The Court of Appeal was asked to determine whether it is correct that insurers should be entitled to deduct the sums policyholders received from the UK Government’s Coronavirus Job Retention Scheme (ie furlough payments) from any indemnity owed.

The key questions for the Court of Appeal were:

  • did the policyholders’ wage costs “cease” or “reduce” within the meaning of the insurance policy by virtue of the furlough payments received, in which case they should be treated as a saving to deduct from the indemnity;
  • was any cessation or reduction of the charges or expenses of the business “in consequence of” the insured peril; and
  • were furlough payments a collateral benefit.

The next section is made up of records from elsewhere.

/-- Link loss is declared in UP (R97 to R100). -/
def State.linkLoss (s : State) (p : Nat) : State :=
  let x := s.port p
  if x.link ≠ .up then s else
  let s := (s.switchDown p).noteFlap p
  let h := s.fld .prtHoldTime p 0 9 0
  if h = 0 then
    let s := s.setPort p { s.port p with link := .down }
    s.flushPort p false
  else
    let s := s.setPort p { s.port p with link := .hold, holdEnd := s.now + h * msNs }
    s.unpinPort p

/-- The hold expires: the flush, then DOWN (R100). -/
def State.holdExpire (s : State) (p : Nat) : State :=
  let x := s.port p
  if x.link ≠ .hold then s else
  let s := s.setPort p { x with link := .down, holdEnd := 0 }
  s.flushPort p true

/-- The PCS reports a fault for DOWN_US (R97). -/
def execPcsLinkLoss (p : Port) (s : State) : Host.Outcome State Fault Refusal :=
  done <| (s.setPort p { s.port p with pcsLock := false }).linkLoss p

/-- Whether some lane of a port is classed permanent (R427). -/
def State.lanePermanent (s : State) (p : Nat) : Bool := (s.portLanes p).any fun l => (s.fsrc (laneSource l)).perm

/-- Whether link up can be declared on a port: it is enabled and neither its lanes nor its reference clock forbid it
(R427, R515, R553). -/
def State.linkable (s : State) (p : Nat) : Bool :=
  s.portOn p && !s.lanePermanent p && !s.refLost.contains (p / 16)

/-- The PCS has stayed aligned for UP_MS: link up (R97, R100, R101). -/
def execPcsLinkUp (p : Port) (s : State) : Host.Outcome State Fault Refusal :=
  done <|
    if !s.linkable p || (s.port p).link = .disabled then s else
    let s := if (s.port p).link = .hold && (s.port p).holdEnd ≤ s.now then s.holdExpire p else s
    let x := s.port p
    let s := s.setPort p { x with pcsLock := true, link := .up, holdEnd := 0 }
    if x.link = .up then s else s.pinPort p

/-- PRT_HOLD_TIME passes in HOLD (R100). -/
def execHoldExpire (p : Port) (s : State) : Host.Outcome State Fault Refusal :=
  done <| if (s.port p).link = .hold then (s.advanceTo (s.port p).holdEnd).holdExpire p else s

/-- Ewethes has read the class of a module (R469). -/
def State.readClass (s : State) (p cls : Nat) : State :=
  let budget := s.fld .mgtModBudget 0 (p / 8) (4 * (p % 8) + 3) (4 * (p % 8))
  let x := s.port p
  s.setPort p { x with powerClass := cls, powered := x.present && 1 ≤ budget && cls ≤ budget }

/-- MOD_PRS_N changes: a module that goes takes the link with it; Ewethes reads the class of one that comes (R97,
R469). -/
def execModulePresenceChange (p : Port) (present : Bool) (powerClass : Nat) (s : State) :
    Host.Outcome State Fault Refusal :=
  done <|
    let x := s.port p
    if x.present = present then s
    else if present then
      let s := s.setPort p { x with present := true }
      if s.rst.ewethes then s.readClass p powerClass else s
    else (s.setPort p { x with present := false, powered := false, powerClass := 0 }).linkLoss p

/-- The levels of a port's transmitter (Table 03.3). -/
inductive Transmitter where
  /-- Electrical idle. -/
  | quiet
  /-- Auto-negotiation, training or idle, or a squelched line. -/
  | training
  /-- Frames and idle. -/
  | frames
  deriving DecidableEq, Repr

/-- What a port's transmitter does: a disabled port completes the frame that it has started and then goes to electrical idle;
squelch and the modes RESET, BRINGUP and STANDBY quieten it too (R96, R103, R498, Table 01.5). -/
def State.transmitter (s : State) (p : Nat) : Transmitter :=
  let x := s.port p
  if s.mode = .reset || s.mode = .bringup || s.mode = .standby then .quiet
  else if x.link = .disabled then (if x.tx.isSome then .frames else .quiet)
  else if x.link = .up && !s.flt.squelch then .frames else .training

/-- Whether the device drives MOD_TXDIS_c high: the port is not enabled, or the mode is RESET, BRINGUP or STANDBY (R96, R103,
R110, Table 03.6). -/
def State.modTxdis (s : State) (p : Nat) : Bool :=
  !(s.portOn p && (s.mode = .config || s.mode = .forward || s.mode = .drain || s.mode = .safe || s.mode = .factoryTest))

/-- Whether the device drives MOD_LPMODE_c high: until the module's class is read and within the budget of its cage (R110,
R469). -/
def State.modLpmode (s : State) (p : Nat) : Bool := !(s.port p).powered

/-- CMOS outputs of the part (Table 17.7). -/
inductive OutPin where
  | modTxdis (cage : Nat) | modSelN (cage : Nat) | modLpmode (cage : Nat) | aliveN | faultN | flashSelect | moduleBus (slice : Nat)
  | pps
  deriving DecidableEq, Repr

/-- Whether an output is high between the events that the state puts out: the pull-up, or the level it is driven to (R507,
R508, Table 17.7). A transaction on a module bus and a pulse of the 1PPS output are put out as events. -/
def State.pinHigh (s : State) : OutPin → Bool
  | .modTxdis c => s.modTxdis c
  | .modSelN _ => true
  | .modLpmode c => s.modLpmode c
  | .aliveN => !s.mode.alive
  | .faultN => !s.flt.faultN
  | .flashSelect => true
  | .moduleBus _ => true
  | .pps => !s.ptp.isSet
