/-- A source that covers domains 2 to 8 asserts. -/
def State.resetManagement (s : State) (cause : Nat) : State :=
  let s := (s.clearRegs [2, 3]).resetDatapath cause
  let m := s.mgt
  { s with
    kiln := s.kiln.adopt
    fuses := { s.fuses with ops := [] }
    mgt := { boot := { m.boot with run := none, trial := false }, thermal := m.thermal, volt := m.volt, clock := m.clock, alarm := m.alarm }
    rst := { s.rst with
      dom := s.rst.dom.keep fun d => d < 2, readyAt := s.rst.readyAt.keep fun d => d < 2
      phase := 0, interrupted := false, testEn := false, pcieLrev := false, booting := false, ewethes := false, recovery := false
      unmasked := s.rst.unmasked.filter fun x => x = 21 } }

/-- A source that covers every domain asserts: time restarts, and only power-on clears FLT_STATUS (R496, R497). -/
def State.resetAll (s : State) (cause : Nat) : State :=
  let powerOn : Bool := cause = 0
  let s := (s.clearRegs [1]).resetManagement cause
  let keepSrc := fun (x : FaultSource) => ({ perm := x.perm, retired := x.retired, flag := x.flag && !powerOn } : FaultSource)
  { s with
    now := 0
    ptp := {}
    eic := {}
    pmc := {}
    flt := { src := s.flt.src.mapCells {} fun _ x => keepSrc x, queue := s.flt.queue, running := s.flt.running, degraded := s.flt.degraded,
             lines := s.flt.lines.filter fun n => measuredLine n && n ≠ 0x4F1, squelch := true }
    rst := { s.rst with
      dom := .empty, readyAt := .empty, lastPhase := 0, restarts := [], restartCount := 0, loadRestarts := 0, stalled := false, unmasked := [] } }
    |>.setReg .rstCause 0 0 (cause + boolBit powerOn * 16)

/-- Ewethes counts a reset and logs it (Tables 16.11 and 16.12). -/
def State.logReset (s : State) (cause before restarts : Nat) : State :=
  let s := { s with kiln := { s.kiln with resets := s.kiln.resets.modify 0 cause (· + 1) } }
  s.kilnLog 0x0001 3 (leBytes 1 cause ++ leBytes 1 before ++ leBytes 4 restarts)

/-- Domains 1 to 3 are ready and no source is asserted: the mode becomes BRINGUP, and critical lines that stand assert at
that moment (R435, Table 17.9). -/
def State.tryBringup (s : State) : State :=
  if s.mode = .reset && s.domain 1 = .ready && s.domain 2 = .ready && s.domain 3 = .ready && !s.rst.resetN && !s.rst.perst then
    let l := s.flt.lines
    ({ s with mode := .bringup, flt := { s.flt with lines := [] } }).critical l
  else s

/-- POWER_ON (R496). -/
def execPowerOn (s : State) : Host.Outcome State Fault Refusal := done (s.resetAll 0)

/-- Whether the option load runs (R503). -/
def ResetCtl.loading (x : ResetCtl) : Bool := x.dom.get .held 1 = .ready && 1 ≤ x.phase && x.phase ≤ 3

/-- RESET_N_ASSERT: shorter than 4 reference cycles it has no effect; during loading it stops the load (R496, R503), and in
a stall it does nothing until it has lasted (R504). -/
def execResetNAssert (cycles : Nat) (s : State) : Host.Outcome State Fault Refusal :=
  done <|
    if cycles < 4 || s.rst.resetN then s
    else if s.rst.stalled then { s with rst := { s.rst with resetN := true, resetNAt := s.now } }
    else if s.rst.loading then { s with rst := { s.rst with resetN := true, resetNAt := s.now, interrupted := true } }
    else
      let s := s.resetAll 1
      { s with rst := { s.rst with resetN := true, resetNAt := 0 } }

/-- RESET_N_DEASSERT: release begins, or the phase that was interrupted starts again (R503). -/
def execResetNDeassert (s : State) : Host.Outcome State Fault Refusal :=
  done <|
    if !s.rst.resetN then s
    else
      let x := { s.rst with resetN := false }
      if x.interrupted then
        { s with rst := { x with
          interrupted := false, lastPhase := x.phase, restartCount := x.restartCount + 1, restarts := x.restarts ++ [s.now] } }
      else ({ s with rst := x }).tryBringup

/-- PERST_ASSERT (R496). -/
def execPerstAssert (s : State) : Host.Outcome State Fault Refusal :=
  done <|
    if s.rst.perst then s
    else
      let before := s.mode.code
      let s := s.resetDatapath 2
      let s := { s with rst := { s.rst with perst := true } }
      if s.rst.ewethes then s.logReset 2 before s.rst.loadRestarts else s

/-- PERST_DEASSERT (R499). -/
def execPerstDeassert (s : State) : Host.Outcome State Fault Refusal :=
  done <|
    let x := { s.rst with perst := false, asked := if s.rst.booting || s.rst.ewethes || s.rst.recovery then [4] else s.rst.asked }
    ({ s with rst := x }).tryBringup

/-- PCIE_HOT_RESET: every function undergoes a Function Level Reset (R496). -/
def execPcieHotReset (s : State) : Host.Outcome State Fault Refusal :=
  done <|
    if s.domain 4 ≠ .ready then s
    else
      let s := runOver [Requester.pf .pf0, .pf .pf1, .pf .pf2] (fun t s => s.flr t) s
      let s := { s with rst := { s.rst with cause := 3 } }
      if s.rst.ewethes then s.logReset 3 s.mode.code s.rst.loadRestarts else s

/-- SOFTWARE_DEVICE_RESET: 0x5D written to RST_DEVICE resets domains 2 to 8 after 1 µs (R496, Table 17.14). -/
def execSoftwareDeviceReset (f : Fn) (key : BitVec 8) (s : State) : Host.Outcome State Fault Refusal :=
  done <| s.rowWrite f .rstDevice 0 0 fun s =>
    if key ≠ 0x5D then s.configError f (RegName.rstDevice.addr 0 0) else (s.advance usNs).resetManagement 5

/-- WATCHDOG_WARNING: the watchdog is 1 s from expiry (R476). -/
def execWatchdogWarning (s : State) : Host.Outcome State Fault Refusal :=
  done <|
    if s.domain 3 ≠ .ready || s.mgt.warned.isSome then s
    else ({ s with mgt := { s.mgt with warned := some s.now } }).eicEvent 1287

/-- WATCHDOG_EXPIRE resets domains 2 to 8 (R476, Table 17.2). -/
def execWatchdogExpire (s : State) : Host.Outcome State Fault Refusal :=
  done <|
    match s.mgt.warned with
    | none => s
    | some t => (s.advanceTo (t + 1000 * msNs)).resetManagement 4

/-! Release of domains (R499, R500) -/

/-- Gap after a domain's becoming ready, in ns (Table 17.3). -/
def domainGap (d : Nat) : Nat := (if d = 5 then 250 else 25) * 40

/-- Whether every source that covers a domain has deasserted. -/
def ResetCtl.clear (x : ResetCtl) (d : Nat) : Bool := !x.resetN && (d < 4 || !x.perst)

/-- Set a domain's state. -/
def State.setDomain (s : State) (d : Nat) (x : DomainState) : State := { s with rst := { s.rst with dom := s.rst.dom.set .held d x } }

/-- DOMAIN_RELEASE (R499, R500): `d` counts domains from 0. -/
def execDomainRelease (d : Fin 8) (s : State) : Host.Outcome State Fault Refusal :=
  done <|
    let k := d.val + 1
    let due := s.domain k = .held && s.rst.clear k && (k = 1 || s.domain (k - 1) = .ready) && (k < 4 || s.rst.asked.contains k) &&
      (k ≠ 2 || !s.rst.stalled) && (k < 5 || !s.rst.recovery)
    if !due then s
    else
      let s := if k = 1 then s else s.advanceTo (s.rst.readyAt.get 0 (k - 1) + domainGap (k - 1))
      let s := s.setDomain k .released
      -- the free-running counter starts at 0 when the AON island leaves reset (R108)
      if k = 1 then { s with now := 0, ptp := { s.ptp with time := 0 } }
      -- the memory domain draws its storage key (R248)
      else if k = 5 then
        let (v, s) := s.draw 256
        { s with glz := { s.glz with storageKey := some (beBytes 32 v.toNat) } }
      else if k = 2 then { s with rst := { s.rst with phase := 1, restartCount := 0 } } else s

/-- PCI Express trains once domain 4 is ready; the width and the speed it reaches are free values. -/
def State.trainLink (s : State) : State :=
  let (w, s) := s.draw 3
  let (v, s) := s.draw 3
  { s with hif := { s.hif with linkUp := true, linkWidth := 2 ^ (w.toNat % 5), linkSpeed := 1 + v.toNat % 5 } }

/-- DOMAIN_READY (R499, R511). -/
def execDomainReady (d : Fin 8) (s : State) : Host.Outcome State Fault Refusal :=
  done <|
    let k := d.val + 1
    if s.domain k ≠ .released || (k = 2 && s.rst.phase ≠ 4) then s
    else
      let s := s.setDomain k .ready
      let s := { s with rst := { s.rst with readyAt := s.rst.readyAt.set 0 k s.now } }
      if k = 3 then ({ s with rst := { s.rst with booting := true, asked := s.rst.asked ++ [4] } }).tryBringup
      else if k = 4 then s.trainLink
      else s

/-! Option loading (R502 to R504) -/

/-- The eighth restart within 1 s of the AON clock has happened. -/
def State.mayStall (s : State) : Bool := 8 ≤ s.rst.restarts.countP fun t => s.now < t + 1000 * msNs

The Court of Appeal found in favour of insurers on all issues, with a clear preference for the conclusion that: “The bottom line at the end of the day is that the insureds did not have to bear the expenses of the wages bill and to that extent, the charges or expenses of the business were reduced”, which the Court determined is how the reasonable policyholder would view the position.

 


 

Next steps?

The Court of Appeal’s judgments remain subject to potential further appeals from both insurers and policyholders, the status of which are yet to be confirmed.

There could therefore be further appeals to the Supreme Court. If permission must be sought from the Supreme Court, it will be interesting to see whether it is granted following the Supreme Court’s recent decision to refuse Allianz Insurance Plc permission to appeal another Covid-19 business interruption issue, following the policyholder’s success in London International Exhibition Centre Plc v Allianz & Ors.